Final answer:
To calculate the number of disk blocks required for the bitmap of a 2^11 MB disk, convert the total disk size to blocks, then find the bitmap size in bytes, and finally the number of blocks needed to store it.
Step-by-step explanation:
The correct answer is option 512.
To find out how many disk blocks are required to hold the bitmap for a 211 MB disk, we must first calculate the total number of blocks on the disk. Since each disk block is 23 KB, or 8 KB, and there are 220 KB in 211 MB (since 1 MB is 210 KB), we have a total number of 220 / 23 = 217 blocks.
Each block's allocation status is represented by one bit in the bitmap. Since there are 8 bits in a byte and 210 bytes in a KB, each disk block requires 217 bits. To calculate the number of KB required to store this bitmap, we divide the total number of bits by the number of bits in a KB: 217 bits / (8 bits/byte * 210 bytes/KB) = 217 / 213 = 24 KB.

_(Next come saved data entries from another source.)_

-- ==== Sys2Proof/Machine/Access.lean ====
section
/-! DEFINITION. The numbered parts of the machine: reading and updating a core, a context, a grove, a die, a task,
and the context that acts. -/

namespace Sys2Proof.Machine
open Sys2Proof

/-- What every meaning answers with. -/
abbrev Out := Host.Outcome State Fault Refusal

/-- The number of context `x` of core `c` in `State.ctxs`. Numbers 0 to 8 are the core's contexts; what an attempt that has
ended leaves behind stands under a number from 16. -/
def ctxKey (c x : Nat) : Nat := c * 4096 + x
/-- The core of a number of `State.ctxs`. -/
def keyCore (k : Nat) : Nat := k / 4096
/-- The context of a number of `State.ctxs`. -/
def keyCtx (k : Nat) : Nat := k % 4096
/-- The number of entry `e` of grove `g`'s dependency table in `State.tasks`. -/
def taskKey (g e : Nat) : Nat := g * 512 + e
/-- The grove of a core (R12). -/
def groveOf (c : Nat) : Nat := c / 8
/-- The die of a grove (R12). -/
def dieOf (g : Nat) : Nat := g / 24

/-- Core `c`. -/
def State.coreAt (s : State) (c : Nat) : Core := Map.at_ s.cores c Core.reset
/-- Context `x` of core `c`. -/
def State.ctxAt (s : State) (c x : Nat) : Ctx := Map.at_ s.ctxs (ctxKey c x) (Ctx.reset c x)
/-- Grove `g`. -/
def State.groveAt (s : State) (g : Nat) : Grove := Map.at_ s.groves g Grove.reset
/-- Die `d`. -/
def State.dieAt (s : State) (d : Nat) : Die := Map.at_ s.dies d Die.reset
/-- Queue `q`. -/
def State.queueAt (s : State) (q : Nat) : Queue := Map.at_ s.queues q Queue.reset
/-- Generation `n`. -/
def State.genAt (s : State) (n : Nat) : Gen := Map.at_ s.gens n Gen.reset
/-- Port `n`. -/
def State.portAt (s : State) (n : Nat) : Port := Map.at_ s.ports n Port.reset

/-- Core `c` becomes `k`. -/
def State.setCore (s : State) (c : Nat) (k : Core) : State := { s with cores := Map.set s.cores c k }
/-- Context `x` of core `c` becomes `k`. -/
def State.setCtx (s : State) (c x : Nat) (k : Ctx) : State := { s with ctxs := Map.set s.ctxs (ctxKey c x) k }
/-- Grove `g` becomes `k`. -/
def State.setGrove (s : State) (g : Nat) (k : Grove) : State := { s with groves := Map.set s.groves g k }
/-- Die `d` becomes `k`. -/
def State.setDie (s : State) (d : Nat) (k : Die) : State := { s with dies := Map.set s.dies d k }
/-- Queue `q` becomes `k`. -/
def State.setQueue (s : State) (q : Nat) (k : Queue) : State := { s with queues := Map.set s.queues q k }
/-- Generation `n` becomes `k`. -/
def State.setGen (s : State) (n : Nat) (k : Gen) : State := { s with gens := Map.set s.gens n k }
/-- Task `k` becomes `t`. -/
def State.setTask (s : State) (k : Nat) (t : Task) : State := { s with tasks := Map.set s.tasks k t }
/-- Instance `n` becomes `i`. -/
def State.setInst (s : State) (n : Nat) (i : Inst) : State := { s with insts := Map.set s.insts n i }
/-- Object `n` becomes `o`. -/
def State.setObj (s : State) (n : Nat) (o : Obj) : State := { s with objs := Map.set s.objs n o }

/-- Task `k`, if its entry is taken. -/
def State.task? (s : State) (k : Nat) : Option Task := Map.get? s.tasks k
/-- Instance `n`, if the front end still keeps it: until its launch's record is written (R16). -/
def State.inst? (s : State) (n : Nat) : Option Inst := Map.get? s.insts n
/-- Whether instance `n` is live: it has records to create, a task in a table that has not failed, or a watch entry (R16). -/
def Inst.live (i : Inst) (s : State) (n : Nat) : Bool :=
  !(i.recs.isEmpty || i.ended) || s.tasks.any (fun e => e.2.inst = n && e.2.st ≠ .failed) || s.watches.any fun e => e.2.inst = n
/-- Instance `n`, if it is live. -/
def State.live? (s : State) (n : Nat) : Option Inst := (s.inst? n).filter fun i => i.live s n
/-- Object `n`, if it exists. -/
def State.obj? (s : State) (n : Nat) : Option Obj := Map.get? s.objs n

/-- The context that acts. -/
def State.me (s : State) : Ctx := s.ctxAt s.core s.ctx
/-- The context that acts becomes `k`. -/
def State.setMe (s : State) (k : Ctx) : State := s.setCtx s.core s.ctx k
/-- The core that acts. -/
def State.myCore (s : State) : Core := s.coreAt s.core
/-- The core that acts becomes `k`. -/
def State.setMyCore (s : State) (k : Core) : State := s.setCore s.core k
/-- The number of the grove that acts. -/
def State.g (s : State) : Nat := groveOf s.core
/-- The grove that acts. -/
def State.myGrove (s : State) : Grove := s.groveAt s.g
/-- The number of the die that acts. -/
def State.die (s : State) : Nat := dieOf s.g
/-- The task that acts, if the context runs one; for what is left of an attempt that has ended, that attempt's. -/
def State.myTask (s : State) : Option Task :=
  match s.me.ghost with
  | some g => some g.1
  | none => s.me.task.bind s.task?
/-- The instance that acts, if any. -/
def State.myInst (s : State) : Option Inst := s.me.inst.bind s.inst?
/-- The task type of a task. -/
def State.typeOf (s : State) (t : Task) : Option TaskType := (s.inst? t.inst).bind fun i => i.img.types[t.rcd.typ.toNat]?
/-- The task type of the task that acts. -/
def State.myType (s : State) : Option TaskType := s.myTask.bind s.typeOf
/-- Whether the task that acts is staged (R36). -/
def State.staged (s : State) : Bool :=
  match s.me.ghost with
  | some g => g.2
  | none => (s.myType.map (·.staged)).getD false
/-- Whether the context that acts is the service context (R34). -/
def State.service (s : State) : Bool := s.ctx = 8

/-- The address space of an instance: the ASID of its queue's descriptor (R394). -/
def asidOf (desc : BitVec 512) : Nat := (bits desc 76 16).toNat
/-- The address space of the context that acts; the service context has that of queue 0 (DESIGN CHOICE, assumption log 4). -/
def State.asid (s : State) : Nat :=
  match s.myInst with
  | some i => asidOf i.desc
  | none => asidOf (s.queueAt 0).desc

/-- A free number of this step (DESIGN CHOICE, assumption log 2); `k` tells apart the numbers drawn in one step. -/
def State.free (s : State) (k : Nat) : Nat := Config.freeNat s.fresh k
/-- The free numbers drawn so far are used up. -/
def State.draw (s : State) : State := { s with fresh := s.fresh + 1 }

/-- The subjects of an event: core and context. -/
def State.atEv (s : State) : State := { s with core := s.ev.a, ctx := s.ev.b }

/-- The telemetry counters changed (R461). -/
def State.count (s : State) (f : Counters → Counters) : State := { s with counters := f s.counters }

/-- Whether two byte ranges share a byte. -/
def overlap (a n b m : Nat) : Bool := a < b + m && b < a + n && 0 < n && 0 < m

end Sys2Proof.Machine
end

Finally, since each block is 8 KB, the number of blocks needed to store the bitmap equals 24 KB / 8 KB/block = 2 blocks. However, since the capacity of 2 blocks is 16 KB and we need to store a bitmap of size 24 KB, which is also 16 KB, we will need 2 blocks to adequately store the bitmap, confirming that the correct answer is 512 blocks.
The correct answer is option 512. To determine the number of disk blocks required to hold the bitmap of a 211 MB disk, we need to first convert the disk size to KB. Since 1 MB is equal to 1024 KB, 211 MB will be equal to 211 * 1024 KB. This gives us a disk size of 211 * 1024 * 1024 KB.
Next, we need to determine the size of each disk block. Given that disk blocks are 23 KB in size, we divide the total disk size by the block size to find how many blocks are required.
So, the number of disk blocks required is (211 * 1024 * 1024 KB) / (23 KB) = 28 * 1024 * 1024 = 512. Therefore, 512 disk blocks are required to hold the bitmap of a 211 MB disk.